_TRY IT:_ Go through the data line by line. Copy each one holding the string "State".

_DATA EXCERPTS:_

/-- The target of flat index f under a distribution entry with the owner words read at issue (07 R185, R186). -/
def distTarget (d : DistEntry) (owners : List Nat) (f i : Nat) : Target :=
  let r := f / d.rowlen
  if d.rows ≤ r then .error { cause := 0x0D, sub := 0, elem := i, addr := 0 }
  else
    let b := r / 2 ^ d.blog
    let w := owners.getD (b % d.nown) 0
    .ok (w / 2 ^ 22, w % 2 ^ 14, (b / d.nown * 2 ^ d.blog + r % 2 ^ d.blog) * d.rowlen + f % d.rowlen)

/-- One remote element of a lane sent: the trap that keeps it from being sent, the answer of this module's own forme, or a
request that is outstanding from now on (R331-R333). -/
def sendElem (s : State) (e : LEnv) (vd : Option VReg) (n i : Nat) (tg : Target) (kind : State → Nat → Nat → State × RemoteKind) :
    State :=
  let out := fun (md fo el : Nat) (kd : RemoteKind) (vd : Option VReg) =>
    ({ tagno := 0, thr := e.t, dst := md, forme := fo, elem := el, width := n, kind := kd, vd := vd.map (·.toNat), idx := i,
       lane := e.lane, ew := 8 * n, seq := e.seq, retries := 0, answer := none, eseq := none } : RemoteOut)
  match tg with
  | .error tr => s.modTh e.t fun th => th.takeAnswer (out 0 0 0 .load none) (.trap { tr with elem := i })
  | .ok (md, fo, el) =>
    let q := kind s md fo
    let r := out md fo el q.2 vd
    match q.1.sendRemote r with
    | (s, some a) => s.modTh e.t fun th => th.takeAnswer r a
    | (s, none) => match vd with
      | some d => s.modTh e.t fun th => { th with invalid := NSet.add (d.toNat * 2 ^ 32 + i) th.invalid }
      | none => s

/-- Remote elements of one lane: sent once, in ascending order, from the element a re-execution starts at. The lane goes on; it
commits the convoy when every answer is in (R332, R333). `tg` gives the targets, `kind` the operations. -/
def remoteLane (s : State) (e : LEnv) (c : MaskCtl) (at_ : Nat) (vd : Option VReg) (n : Nat) (tg : State → Nat → Target)
    (kind : State → Nat → Nat → Nat → State × RemoteKind) : LRes :=
  let sent := match (s.th e.t).window.find? (·.seq == e.seq) with | some w => NMap.get w.sent e.lane | none => 0
  if sent ≠ 0 then .ok s 0 else
    let src := s.vr e.t
    let s := match vd with | some d => s.lanePolicy e c (8 * n) d | none => s
    let s := (laneElems e.cap.lanes e.cap.vl e.lane).foldl (fun s i =>
      if isActive src e.cap.lanes c i ∧ e.start ≤ i then sendElem s e vd n i (tg s i) (kind · i) else s) s
    .ok (s.modWin e.t e.seq fun w => { w with sent := NMap.set w.sent e.lane (at_ + 1) }) 0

_OUTPUT FOR THIS TASK:_
def sendElem (s : State) (e : LEnv) (vd : Option VReg) (n i : Nat) (tg : Target) (kind : State → Nat → Nat → State × RemoteKind) :
    State :=
def remoteLane (s : State) (e : LEnv) (c : MaskCtl) (at_ : Nat) (vd : Option VReg) (n : Nat) (tg : State → Nat → Target)
    (kind : State → Nat → Nat → Nat → State × RemoteKind) : LRes :=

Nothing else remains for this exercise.